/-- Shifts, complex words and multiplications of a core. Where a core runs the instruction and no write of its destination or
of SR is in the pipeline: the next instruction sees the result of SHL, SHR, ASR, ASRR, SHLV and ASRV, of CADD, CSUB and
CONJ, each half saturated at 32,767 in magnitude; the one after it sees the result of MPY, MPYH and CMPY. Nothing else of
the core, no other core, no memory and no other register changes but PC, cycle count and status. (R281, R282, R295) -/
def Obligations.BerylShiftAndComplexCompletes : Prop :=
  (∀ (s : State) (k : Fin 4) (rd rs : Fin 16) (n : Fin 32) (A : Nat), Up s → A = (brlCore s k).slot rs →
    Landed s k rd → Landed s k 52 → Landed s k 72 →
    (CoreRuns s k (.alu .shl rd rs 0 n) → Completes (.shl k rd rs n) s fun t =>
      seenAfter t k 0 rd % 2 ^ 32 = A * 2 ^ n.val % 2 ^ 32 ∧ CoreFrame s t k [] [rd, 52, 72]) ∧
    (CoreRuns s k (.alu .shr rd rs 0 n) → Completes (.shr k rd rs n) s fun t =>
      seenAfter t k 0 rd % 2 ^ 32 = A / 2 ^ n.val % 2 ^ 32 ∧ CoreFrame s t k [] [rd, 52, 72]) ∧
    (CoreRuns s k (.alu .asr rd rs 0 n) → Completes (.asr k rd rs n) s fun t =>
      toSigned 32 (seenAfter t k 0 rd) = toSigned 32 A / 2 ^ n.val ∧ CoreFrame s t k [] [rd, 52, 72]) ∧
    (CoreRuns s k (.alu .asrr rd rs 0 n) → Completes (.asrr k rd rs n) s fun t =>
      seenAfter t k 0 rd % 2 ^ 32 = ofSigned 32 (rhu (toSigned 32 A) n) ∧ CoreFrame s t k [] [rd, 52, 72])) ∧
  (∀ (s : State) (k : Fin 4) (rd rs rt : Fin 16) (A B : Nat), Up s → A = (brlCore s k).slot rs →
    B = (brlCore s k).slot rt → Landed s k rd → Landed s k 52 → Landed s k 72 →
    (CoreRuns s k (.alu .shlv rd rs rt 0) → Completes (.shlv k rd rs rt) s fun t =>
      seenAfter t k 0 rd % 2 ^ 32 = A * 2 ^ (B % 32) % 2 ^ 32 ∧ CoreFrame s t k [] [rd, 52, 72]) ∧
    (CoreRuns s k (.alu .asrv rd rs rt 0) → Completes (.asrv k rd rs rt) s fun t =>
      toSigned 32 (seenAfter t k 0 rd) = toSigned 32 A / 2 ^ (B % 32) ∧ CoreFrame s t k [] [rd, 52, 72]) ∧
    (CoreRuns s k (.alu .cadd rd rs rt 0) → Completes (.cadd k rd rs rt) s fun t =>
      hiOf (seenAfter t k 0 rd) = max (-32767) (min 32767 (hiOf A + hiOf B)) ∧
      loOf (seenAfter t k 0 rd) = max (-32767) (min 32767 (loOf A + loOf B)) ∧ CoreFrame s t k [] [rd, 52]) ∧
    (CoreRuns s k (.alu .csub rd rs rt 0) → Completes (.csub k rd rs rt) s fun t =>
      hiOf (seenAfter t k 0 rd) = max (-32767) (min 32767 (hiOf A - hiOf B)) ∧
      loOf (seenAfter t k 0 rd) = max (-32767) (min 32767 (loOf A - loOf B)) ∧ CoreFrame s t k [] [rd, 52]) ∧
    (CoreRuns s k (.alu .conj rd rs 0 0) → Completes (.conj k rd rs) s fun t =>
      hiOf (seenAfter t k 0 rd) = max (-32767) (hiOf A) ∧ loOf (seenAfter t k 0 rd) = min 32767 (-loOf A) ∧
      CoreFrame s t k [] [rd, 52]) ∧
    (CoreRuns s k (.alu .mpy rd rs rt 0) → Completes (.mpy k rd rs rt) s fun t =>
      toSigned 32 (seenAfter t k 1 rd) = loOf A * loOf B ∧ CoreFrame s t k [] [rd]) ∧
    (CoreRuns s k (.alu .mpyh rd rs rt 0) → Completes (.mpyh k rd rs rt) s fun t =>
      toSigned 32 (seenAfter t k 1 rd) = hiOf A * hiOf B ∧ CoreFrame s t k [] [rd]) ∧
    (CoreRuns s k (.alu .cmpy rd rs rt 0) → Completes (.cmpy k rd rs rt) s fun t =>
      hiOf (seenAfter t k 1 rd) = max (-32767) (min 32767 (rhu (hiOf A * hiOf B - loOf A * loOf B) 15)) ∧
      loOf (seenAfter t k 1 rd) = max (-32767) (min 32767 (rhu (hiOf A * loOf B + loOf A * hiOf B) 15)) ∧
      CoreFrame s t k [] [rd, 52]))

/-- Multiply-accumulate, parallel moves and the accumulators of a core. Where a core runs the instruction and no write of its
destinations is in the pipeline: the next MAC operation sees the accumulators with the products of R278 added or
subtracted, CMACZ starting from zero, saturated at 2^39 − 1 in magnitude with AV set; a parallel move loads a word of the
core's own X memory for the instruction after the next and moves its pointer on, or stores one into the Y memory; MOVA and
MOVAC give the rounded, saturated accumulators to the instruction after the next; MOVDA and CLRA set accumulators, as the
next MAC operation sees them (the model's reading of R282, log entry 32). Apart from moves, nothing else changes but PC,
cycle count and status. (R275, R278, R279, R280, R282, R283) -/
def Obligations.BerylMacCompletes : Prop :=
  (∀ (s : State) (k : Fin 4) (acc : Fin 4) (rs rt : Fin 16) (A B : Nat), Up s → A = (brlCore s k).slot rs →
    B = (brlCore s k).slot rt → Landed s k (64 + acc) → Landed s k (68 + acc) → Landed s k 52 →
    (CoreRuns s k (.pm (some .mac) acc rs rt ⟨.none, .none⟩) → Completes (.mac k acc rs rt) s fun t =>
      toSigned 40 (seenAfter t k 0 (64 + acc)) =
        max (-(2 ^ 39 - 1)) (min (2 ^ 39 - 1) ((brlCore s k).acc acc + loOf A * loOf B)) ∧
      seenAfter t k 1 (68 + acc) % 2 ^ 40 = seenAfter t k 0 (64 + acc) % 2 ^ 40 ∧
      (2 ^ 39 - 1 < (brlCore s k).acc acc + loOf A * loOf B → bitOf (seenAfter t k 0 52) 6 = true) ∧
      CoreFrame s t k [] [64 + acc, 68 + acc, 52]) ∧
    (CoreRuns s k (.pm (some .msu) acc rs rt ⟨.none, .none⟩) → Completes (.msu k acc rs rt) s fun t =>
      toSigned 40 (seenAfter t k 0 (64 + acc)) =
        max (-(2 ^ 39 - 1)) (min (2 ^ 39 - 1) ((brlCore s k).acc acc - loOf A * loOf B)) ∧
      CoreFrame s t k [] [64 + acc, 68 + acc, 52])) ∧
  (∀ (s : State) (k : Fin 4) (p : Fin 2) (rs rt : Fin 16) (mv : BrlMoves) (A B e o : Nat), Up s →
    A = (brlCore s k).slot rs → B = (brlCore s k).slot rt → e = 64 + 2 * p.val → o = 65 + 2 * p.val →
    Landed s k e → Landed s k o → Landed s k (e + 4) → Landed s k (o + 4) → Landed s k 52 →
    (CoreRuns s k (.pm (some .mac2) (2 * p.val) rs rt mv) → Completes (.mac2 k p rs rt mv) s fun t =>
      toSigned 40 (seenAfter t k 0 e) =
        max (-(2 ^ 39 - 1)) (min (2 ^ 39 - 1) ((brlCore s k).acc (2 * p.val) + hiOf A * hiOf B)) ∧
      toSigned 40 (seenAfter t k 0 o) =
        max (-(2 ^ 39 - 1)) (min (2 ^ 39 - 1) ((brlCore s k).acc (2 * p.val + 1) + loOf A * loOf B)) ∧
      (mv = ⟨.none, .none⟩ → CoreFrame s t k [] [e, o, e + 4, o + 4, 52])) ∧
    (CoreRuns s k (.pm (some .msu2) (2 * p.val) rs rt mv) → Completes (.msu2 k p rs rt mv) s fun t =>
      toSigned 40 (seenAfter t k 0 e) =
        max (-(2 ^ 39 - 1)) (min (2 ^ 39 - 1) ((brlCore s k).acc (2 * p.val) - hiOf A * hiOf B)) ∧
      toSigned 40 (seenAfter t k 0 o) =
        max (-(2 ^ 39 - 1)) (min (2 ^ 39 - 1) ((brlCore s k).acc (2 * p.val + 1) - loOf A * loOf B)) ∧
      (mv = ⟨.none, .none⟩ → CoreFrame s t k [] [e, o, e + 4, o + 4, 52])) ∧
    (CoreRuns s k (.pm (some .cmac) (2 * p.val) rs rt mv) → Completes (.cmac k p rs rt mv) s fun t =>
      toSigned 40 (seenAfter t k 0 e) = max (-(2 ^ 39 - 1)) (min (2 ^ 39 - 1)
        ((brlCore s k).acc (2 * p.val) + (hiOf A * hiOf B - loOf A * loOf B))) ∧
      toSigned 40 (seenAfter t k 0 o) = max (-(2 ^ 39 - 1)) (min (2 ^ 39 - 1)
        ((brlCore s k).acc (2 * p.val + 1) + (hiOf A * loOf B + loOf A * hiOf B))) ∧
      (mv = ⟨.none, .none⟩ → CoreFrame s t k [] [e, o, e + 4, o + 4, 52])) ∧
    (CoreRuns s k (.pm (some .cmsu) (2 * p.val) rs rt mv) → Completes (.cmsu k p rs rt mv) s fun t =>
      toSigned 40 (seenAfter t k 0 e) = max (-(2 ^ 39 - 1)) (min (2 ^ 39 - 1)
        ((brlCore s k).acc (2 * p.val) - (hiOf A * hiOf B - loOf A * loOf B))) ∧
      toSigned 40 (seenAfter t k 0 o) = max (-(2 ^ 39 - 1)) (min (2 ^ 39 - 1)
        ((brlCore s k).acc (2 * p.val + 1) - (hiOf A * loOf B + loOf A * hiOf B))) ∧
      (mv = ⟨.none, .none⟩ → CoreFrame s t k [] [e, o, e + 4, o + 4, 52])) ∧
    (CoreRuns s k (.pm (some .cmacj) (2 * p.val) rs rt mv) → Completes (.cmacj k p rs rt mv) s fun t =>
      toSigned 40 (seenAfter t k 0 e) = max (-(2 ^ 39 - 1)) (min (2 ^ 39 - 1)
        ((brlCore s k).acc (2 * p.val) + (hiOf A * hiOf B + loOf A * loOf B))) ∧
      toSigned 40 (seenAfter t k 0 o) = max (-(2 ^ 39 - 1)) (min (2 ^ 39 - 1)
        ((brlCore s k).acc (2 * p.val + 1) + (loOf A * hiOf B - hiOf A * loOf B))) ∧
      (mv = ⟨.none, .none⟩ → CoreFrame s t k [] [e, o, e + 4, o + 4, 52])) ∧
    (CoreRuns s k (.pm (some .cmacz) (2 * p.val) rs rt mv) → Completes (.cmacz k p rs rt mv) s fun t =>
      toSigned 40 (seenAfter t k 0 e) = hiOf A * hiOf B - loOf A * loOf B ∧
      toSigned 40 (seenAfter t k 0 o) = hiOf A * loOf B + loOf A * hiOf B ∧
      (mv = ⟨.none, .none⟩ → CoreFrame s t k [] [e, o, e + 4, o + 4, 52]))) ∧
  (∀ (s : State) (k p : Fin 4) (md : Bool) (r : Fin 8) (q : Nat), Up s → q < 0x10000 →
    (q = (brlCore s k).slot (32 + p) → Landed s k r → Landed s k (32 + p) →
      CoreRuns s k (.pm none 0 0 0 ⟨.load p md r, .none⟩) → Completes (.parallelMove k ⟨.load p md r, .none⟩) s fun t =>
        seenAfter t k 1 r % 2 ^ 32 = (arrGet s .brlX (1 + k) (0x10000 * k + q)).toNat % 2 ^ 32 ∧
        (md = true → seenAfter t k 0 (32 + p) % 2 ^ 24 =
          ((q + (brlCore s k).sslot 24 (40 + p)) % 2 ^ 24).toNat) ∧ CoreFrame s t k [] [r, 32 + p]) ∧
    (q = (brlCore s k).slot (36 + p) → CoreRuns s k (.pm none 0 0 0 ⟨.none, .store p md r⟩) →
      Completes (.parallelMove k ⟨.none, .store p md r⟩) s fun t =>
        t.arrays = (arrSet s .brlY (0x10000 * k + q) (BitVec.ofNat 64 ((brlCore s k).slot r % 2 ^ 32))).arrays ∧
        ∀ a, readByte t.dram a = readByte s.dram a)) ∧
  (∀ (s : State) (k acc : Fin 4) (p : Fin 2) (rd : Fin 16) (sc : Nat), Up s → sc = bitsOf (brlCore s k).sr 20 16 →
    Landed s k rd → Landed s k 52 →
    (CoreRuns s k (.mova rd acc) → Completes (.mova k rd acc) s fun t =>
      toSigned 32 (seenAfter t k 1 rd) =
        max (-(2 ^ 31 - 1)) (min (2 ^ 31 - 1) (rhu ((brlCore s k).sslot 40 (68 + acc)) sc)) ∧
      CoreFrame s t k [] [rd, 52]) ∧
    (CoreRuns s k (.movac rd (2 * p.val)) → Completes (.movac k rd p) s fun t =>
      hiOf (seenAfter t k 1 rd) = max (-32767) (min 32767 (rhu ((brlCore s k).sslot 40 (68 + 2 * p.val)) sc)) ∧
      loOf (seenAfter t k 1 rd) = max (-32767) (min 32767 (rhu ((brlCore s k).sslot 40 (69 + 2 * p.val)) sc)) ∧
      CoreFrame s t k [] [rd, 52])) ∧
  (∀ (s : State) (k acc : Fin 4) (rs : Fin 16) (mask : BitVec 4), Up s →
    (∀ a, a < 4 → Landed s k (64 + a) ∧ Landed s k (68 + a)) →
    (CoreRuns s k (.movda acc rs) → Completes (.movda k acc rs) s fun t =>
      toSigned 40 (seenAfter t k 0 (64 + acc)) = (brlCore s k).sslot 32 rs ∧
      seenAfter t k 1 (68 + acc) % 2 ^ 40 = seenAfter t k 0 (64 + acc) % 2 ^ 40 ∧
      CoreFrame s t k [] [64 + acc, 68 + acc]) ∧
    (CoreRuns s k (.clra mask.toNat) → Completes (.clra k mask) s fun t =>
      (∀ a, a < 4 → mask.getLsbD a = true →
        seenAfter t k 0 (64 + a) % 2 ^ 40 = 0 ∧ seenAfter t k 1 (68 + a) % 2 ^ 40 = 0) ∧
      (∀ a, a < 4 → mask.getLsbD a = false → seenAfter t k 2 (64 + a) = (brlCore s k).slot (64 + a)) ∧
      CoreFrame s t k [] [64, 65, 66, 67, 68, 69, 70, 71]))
* * *
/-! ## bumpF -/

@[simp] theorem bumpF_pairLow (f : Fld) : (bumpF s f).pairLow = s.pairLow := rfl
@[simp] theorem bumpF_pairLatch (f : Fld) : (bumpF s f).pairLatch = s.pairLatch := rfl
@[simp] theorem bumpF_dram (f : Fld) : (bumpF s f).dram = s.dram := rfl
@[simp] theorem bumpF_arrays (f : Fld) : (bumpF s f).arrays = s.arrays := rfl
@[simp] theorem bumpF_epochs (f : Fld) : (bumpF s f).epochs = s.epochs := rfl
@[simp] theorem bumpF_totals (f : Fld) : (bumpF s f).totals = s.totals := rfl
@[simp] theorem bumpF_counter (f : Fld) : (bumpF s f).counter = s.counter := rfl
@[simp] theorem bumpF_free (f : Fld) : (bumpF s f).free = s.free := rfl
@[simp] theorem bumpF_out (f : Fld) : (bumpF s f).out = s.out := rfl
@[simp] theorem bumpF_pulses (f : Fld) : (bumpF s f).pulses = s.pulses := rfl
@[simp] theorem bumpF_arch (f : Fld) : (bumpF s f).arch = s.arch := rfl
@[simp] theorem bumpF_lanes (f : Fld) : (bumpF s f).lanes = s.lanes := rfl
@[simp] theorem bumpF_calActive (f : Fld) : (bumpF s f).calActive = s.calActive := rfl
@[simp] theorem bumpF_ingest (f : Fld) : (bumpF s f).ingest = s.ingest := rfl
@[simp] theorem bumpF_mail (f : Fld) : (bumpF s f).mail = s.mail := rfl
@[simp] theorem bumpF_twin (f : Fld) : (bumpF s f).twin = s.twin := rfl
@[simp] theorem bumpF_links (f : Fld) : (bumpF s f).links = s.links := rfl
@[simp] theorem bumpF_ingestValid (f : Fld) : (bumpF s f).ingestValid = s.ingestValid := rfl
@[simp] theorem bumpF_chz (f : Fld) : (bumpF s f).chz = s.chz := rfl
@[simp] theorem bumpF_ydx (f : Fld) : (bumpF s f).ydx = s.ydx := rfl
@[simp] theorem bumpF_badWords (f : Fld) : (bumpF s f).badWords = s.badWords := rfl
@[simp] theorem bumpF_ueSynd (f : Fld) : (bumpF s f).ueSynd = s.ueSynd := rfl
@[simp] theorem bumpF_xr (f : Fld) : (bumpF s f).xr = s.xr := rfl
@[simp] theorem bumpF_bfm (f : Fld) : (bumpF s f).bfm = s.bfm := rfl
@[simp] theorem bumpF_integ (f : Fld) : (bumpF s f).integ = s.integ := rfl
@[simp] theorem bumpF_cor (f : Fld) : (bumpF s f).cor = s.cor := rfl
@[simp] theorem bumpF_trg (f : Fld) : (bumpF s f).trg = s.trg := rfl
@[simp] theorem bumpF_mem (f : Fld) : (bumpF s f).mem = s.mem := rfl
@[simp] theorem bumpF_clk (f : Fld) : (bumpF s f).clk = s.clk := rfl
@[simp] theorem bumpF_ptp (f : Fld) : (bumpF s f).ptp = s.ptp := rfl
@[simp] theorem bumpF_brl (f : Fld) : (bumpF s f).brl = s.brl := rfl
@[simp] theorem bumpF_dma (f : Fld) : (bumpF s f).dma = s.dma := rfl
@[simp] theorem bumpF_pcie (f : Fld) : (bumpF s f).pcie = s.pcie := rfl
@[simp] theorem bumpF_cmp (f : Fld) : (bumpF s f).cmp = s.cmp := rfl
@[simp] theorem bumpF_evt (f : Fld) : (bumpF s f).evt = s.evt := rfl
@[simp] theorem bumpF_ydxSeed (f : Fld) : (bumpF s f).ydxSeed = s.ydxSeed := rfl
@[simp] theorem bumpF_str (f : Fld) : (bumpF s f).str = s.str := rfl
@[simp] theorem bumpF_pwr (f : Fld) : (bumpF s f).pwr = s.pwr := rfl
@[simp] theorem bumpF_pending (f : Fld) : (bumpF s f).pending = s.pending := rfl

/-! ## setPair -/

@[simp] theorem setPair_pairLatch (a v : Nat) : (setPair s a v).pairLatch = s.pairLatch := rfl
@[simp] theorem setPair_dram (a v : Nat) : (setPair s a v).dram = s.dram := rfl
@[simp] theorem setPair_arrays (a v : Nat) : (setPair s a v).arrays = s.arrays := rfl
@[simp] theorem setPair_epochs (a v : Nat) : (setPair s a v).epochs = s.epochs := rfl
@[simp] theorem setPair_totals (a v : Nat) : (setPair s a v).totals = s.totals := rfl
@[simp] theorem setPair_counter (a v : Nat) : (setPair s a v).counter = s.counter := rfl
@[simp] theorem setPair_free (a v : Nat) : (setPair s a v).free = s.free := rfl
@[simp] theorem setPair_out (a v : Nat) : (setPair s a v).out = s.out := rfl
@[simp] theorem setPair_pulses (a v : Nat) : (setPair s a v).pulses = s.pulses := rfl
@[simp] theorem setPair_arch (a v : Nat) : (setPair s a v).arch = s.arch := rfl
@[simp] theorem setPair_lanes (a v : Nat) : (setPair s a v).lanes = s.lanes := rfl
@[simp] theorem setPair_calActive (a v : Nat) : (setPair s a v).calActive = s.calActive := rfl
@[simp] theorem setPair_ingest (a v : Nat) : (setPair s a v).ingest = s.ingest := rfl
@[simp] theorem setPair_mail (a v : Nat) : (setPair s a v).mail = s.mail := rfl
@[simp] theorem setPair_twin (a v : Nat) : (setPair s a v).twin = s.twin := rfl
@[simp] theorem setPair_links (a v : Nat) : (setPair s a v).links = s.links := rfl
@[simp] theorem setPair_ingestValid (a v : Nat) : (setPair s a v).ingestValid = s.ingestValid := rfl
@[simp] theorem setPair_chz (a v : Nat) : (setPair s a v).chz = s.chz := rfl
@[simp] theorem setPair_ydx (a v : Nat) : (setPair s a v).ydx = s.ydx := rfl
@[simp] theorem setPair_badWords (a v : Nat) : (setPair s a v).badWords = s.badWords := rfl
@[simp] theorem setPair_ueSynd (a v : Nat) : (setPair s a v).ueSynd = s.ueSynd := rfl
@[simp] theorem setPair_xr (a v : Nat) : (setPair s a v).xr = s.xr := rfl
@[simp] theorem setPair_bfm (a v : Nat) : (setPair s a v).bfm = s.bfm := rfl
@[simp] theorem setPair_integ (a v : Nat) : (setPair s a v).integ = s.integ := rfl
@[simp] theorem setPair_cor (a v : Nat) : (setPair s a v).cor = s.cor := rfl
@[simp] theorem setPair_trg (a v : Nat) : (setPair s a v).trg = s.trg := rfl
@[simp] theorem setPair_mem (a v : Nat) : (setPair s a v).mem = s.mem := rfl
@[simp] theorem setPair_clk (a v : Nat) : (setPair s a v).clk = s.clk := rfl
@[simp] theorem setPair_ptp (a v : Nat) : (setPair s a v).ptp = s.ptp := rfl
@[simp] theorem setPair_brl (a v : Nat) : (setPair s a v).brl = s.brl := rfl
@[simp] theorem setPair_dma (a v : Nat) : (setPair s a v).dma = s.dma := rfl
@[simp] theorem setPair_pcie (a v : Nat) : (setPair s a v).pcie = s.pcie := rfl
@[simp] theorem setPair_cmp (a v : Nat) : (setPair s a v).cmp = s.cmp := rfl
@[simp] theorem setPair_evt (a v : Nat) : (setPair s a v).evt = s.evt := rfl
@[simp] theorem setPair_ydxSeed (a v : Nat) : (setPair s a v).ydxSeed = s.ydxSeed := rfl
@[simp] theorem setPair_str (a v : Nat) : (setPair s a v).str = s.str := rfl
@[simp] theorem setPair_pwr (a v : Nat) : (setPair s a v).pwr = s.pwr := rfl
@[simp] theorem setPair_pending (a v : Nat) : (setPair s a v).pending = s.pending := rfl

#### [What is required]
Every line with "ydxSeed" in it should be copied from the entries above.

#### [Exercise result]
@[simp] theorem bumpF_ydxSeed (f : Fld) : (bumpF s f).ydxSeed = s.ydxSeed := rfl
@[simp] theorem setPair_ydxSeed (a v : Nat) : (setPair s a v).ydxSeed = s.ydxSeed := rfl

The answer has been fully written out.